[ACTIVITY]
Below are the entries; give again exactly the lines from the one mentioning "else elidepBlock (s.take" through the one mentioning "if 0x7F800000 ≤", inclusive.

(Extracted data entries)
================================

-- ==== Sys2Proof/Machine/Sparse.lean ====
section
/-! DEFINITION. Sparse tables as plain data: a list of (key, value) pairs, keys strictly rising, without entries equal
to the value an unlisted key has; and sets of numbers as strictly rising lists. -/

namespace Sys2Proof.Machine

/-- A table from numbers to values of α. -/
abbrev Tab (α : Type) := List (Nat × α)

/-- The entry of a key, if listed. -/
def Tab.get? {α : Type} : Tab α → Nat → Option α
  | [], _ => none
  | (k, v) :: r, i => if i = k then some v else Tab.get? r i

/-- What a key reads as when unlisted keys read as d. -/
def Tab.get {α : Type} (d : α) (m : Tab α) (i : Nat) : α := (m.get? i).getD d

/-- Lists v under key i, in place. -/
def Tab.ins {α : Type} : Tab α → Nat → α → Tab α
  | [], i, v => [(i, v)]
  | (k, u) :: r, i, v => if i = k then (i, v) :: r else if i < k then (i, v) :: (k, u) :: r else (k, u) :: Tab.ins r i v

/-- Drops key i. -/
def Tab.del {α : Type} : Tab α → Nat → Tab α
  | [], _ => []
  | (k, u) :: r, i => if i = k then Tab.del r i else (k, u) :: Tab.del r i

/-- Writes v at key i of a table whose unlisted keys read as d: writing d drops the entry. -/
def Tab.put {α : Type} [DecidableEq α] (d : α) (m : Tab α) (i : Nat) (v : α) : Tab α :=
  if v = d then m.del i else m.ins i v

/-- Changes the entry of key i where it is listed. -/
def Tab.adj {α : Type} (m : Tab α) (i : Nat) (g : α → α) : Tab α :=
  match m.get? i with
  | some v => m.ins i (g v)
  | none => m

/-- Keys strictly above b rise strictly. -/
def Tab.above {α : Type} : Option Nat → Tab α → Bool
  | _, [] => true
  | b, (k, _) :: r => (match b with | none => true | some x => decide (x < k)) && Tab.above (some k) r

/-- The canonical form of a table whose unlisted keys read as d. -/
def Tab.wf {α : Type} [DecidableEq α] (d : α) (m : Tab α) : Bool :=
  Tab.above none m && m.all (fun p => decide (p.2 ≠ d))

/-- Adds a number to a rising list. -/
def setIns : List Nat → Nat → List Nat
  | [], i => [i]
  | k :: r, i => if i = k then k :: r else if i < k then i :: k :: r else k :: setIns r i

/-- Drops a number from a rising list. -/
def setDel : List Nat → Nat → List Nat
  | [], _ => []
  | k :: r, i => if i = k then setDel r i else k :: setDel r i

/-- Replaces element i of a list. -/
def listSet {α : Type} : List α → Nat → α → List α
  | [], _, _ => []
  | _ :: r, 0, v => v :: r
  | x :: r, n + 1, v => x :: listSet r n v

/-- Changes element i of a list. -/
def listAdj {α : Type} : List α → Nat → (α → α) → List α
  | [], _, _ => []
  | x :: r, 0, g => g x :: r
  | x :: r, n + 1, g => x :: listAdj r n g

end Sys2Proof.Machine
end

================================

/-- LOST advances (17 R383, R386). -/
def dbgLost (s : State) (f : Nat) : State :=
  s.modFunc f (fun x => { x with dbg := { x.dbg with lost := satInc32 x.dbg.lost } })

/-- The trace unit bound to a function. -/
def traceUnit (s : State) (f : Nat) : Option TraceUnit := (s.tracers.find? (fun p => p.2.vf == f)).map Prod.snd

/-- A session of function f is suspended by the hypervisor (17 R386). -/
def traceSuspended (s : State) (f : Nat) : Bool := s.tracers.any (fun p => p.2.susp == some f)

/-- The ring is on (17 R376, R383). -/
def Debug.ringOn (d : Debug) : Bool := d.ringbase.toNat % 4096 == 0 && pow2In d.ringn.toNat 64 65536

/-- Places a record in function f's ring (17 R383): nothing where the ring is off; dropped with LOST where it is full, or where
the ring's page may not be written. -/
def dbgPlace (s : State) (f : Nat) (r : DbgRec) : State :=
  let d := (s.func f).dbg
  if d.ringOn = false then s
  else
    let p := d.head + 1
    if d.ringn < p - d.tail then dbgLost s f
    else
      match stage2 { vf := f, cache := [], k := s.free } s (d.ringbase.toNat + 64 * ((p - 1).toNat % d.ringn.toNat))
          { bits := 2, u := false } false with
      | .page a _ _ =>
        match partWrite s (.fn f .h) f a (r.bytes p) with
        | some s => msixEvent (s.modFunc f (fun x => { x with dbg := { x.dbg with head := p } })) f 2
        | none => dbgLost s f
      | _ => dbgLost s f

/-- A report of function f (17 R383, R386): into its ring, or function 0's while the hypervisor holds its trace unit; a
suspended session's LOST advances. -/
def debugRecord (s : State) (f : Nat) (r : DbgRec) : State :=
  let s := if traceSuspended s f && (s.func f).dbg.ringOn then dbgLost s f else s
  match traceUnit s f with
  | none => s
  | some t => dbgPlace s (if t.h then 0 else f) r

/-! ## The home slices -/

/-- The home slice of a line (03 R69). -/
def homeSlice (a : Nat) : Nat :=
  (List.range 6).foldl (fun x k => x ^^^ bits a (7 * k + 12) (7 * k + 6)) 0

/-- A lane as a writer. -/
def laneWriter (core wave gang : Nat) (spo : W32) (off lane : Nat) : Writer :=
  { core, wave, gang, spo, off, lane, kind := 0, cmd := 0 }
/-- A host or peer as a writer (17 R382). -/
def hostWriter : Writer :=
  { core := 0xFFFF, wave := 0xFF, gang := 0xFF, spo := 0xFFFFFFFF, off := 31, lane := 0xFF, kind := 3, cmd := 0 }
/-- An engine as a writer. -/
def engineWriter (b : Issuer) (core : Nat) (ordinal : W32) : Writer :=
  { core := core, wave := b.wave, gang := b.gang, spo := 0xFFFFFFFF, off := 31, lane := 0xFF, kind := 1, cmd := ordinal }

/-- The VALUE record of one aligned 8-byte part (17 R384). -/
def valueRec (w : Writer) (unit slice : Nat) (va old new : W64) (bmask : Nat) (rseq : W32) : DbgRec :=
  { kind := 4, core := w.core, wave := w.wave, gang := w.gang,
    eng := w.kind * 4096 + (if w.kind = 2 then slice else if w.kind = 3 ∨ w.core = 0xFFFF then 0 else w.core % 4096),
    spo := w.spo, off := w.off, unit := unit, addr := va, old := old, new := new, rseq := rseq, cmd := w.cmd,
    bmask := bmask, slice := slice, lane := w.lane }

================================

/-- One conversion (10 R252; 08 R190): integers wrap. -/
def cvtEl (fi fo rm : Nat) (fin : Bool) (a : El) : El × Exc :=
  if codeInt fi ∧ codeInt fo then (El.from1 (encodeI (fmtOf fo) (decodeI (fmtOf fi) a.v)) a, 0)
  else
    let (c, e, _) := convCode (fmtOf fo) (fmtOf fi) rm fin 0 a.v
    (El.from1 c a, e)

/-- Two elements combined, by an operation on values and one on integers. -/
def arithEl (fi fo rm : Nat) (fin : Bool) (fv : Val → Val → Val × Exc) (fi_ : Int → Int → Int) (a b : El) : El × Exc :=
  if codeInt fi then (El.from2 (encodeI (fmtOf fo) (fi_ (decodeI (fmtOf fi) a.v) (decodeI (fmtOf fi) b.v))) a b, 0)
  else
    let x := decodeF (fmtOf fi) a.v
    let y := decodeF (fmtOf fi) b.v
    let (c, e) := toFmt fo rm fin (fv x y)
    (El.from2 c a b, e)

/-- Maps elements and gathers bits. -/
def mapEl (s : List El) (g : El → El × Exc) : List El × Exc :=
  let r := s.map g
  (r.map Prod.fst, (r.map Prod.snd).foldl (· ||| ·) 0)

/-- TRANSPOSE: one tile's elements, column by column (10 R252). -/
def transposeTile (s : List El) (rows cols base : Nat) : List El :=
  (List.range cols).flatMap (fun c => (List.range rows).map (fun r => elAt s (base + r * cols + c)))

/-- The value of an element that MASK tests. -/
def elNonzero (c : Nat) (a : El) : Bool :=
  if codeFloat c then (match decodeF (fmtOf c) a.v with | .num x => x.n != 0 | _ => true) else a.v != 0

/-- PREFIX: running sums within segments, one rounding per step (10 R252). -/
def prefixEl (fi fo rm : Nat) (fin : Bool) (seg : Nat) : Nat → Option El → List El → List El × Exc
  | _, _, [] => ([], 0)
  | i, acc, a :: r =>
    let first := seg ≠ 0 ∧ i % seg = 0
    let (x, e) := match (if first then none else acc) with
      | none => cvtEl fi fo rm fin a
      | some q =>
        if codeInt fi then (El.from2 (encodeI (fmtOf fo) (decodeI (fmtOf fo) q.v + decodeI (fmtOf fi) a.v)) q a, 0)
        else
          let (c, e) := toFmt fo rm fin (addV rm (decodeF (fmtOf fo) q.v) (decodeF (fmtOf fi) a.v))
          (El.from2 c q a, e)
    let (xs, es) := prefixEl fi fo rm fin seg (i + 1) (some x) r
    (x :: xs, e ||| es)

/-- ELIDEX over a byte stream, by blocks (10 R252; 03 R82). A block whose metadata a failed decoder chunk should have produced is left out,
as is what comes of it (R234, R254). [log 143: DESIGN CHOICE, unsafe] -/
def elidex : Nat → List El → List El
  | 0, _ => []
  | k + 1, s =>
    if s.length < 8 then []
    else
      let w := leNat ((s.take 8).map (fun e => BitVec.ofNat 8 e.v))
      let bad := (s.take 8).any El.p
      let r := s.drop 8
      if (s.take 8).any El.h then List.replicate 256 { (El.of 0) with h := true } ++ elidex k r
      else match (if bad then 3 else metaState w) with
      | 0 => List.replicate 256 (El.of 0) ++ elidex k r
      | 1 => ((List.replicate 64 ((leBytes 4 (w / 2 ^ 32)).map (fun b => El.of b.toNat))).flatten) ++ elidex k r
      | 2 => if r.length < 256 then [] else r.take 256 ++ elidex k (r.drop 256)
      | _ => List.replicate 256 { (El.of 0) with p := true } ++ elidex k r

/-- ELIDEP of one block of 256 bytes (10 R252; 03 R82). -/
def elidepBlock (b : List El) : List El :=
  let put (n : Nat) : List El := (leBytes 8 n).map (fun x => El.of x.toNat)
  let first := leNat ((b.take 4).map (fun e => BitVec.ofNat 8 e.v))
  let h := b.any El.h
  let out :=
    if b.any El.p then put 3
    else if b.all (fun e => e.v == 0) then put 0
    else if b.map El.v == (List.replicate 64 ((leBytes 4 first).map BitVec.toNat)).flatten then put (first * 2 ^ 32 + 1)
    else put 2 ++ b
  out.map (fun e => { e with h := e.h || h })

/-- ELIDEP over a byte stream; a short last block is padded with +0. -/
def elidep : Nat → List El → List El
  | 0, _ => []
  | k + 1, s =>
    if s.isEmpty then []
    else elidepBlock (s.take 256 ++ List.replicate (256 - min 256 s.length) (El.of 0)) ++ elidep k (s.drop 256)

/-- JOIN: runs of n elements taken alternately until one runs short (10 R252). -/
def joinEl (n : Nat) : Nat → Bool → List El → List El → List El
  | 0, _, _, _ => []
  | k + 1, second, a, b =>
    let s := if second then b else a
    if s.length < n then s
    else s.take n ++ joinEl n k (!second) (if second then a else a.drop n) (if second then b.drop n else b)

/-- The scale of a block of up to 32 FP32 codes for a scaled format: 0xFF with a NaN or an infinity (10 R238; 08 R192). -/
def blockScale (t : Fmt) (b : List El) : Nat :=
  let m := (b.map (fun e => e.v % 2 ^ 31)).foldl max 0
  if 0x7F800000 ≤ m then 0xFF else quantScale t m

================================

[SOLUTION TO THE PROBLEM]
    else elidepBlock (s.take 256 ++ List.replicate (256 - min 256 s.length) (El.of 0)) ++ elidep k (s.drop 256)

/-- JOIN: runs of n elements taken alternately until one runs short (10 R252). -/
def joinEl (n : Nat) : Nat → Bool → List El → List El → List El
  | 0, _, _, _ => []
  | k + 1, second, a, b =>
    let s := if second then b else a
    if s.length < n then s
    else s.take n ++ joinEl n k (!second) (if second then a else a.drop n) (if second then b.drop n else b)

/-- The scale of a block of up to 32 FP32 codes for a scaled format: 0xFF with a NaN or an infinity (10 R238; 08 R192). -/
def blockScale (t : Fmt) (b : List El) : Nat :=
  let m := (b.map (fun e => e.v % 2 ^ 31)).foldl max 0
  if 0x7F800000 ≤ m then 0xFF else quantScale t m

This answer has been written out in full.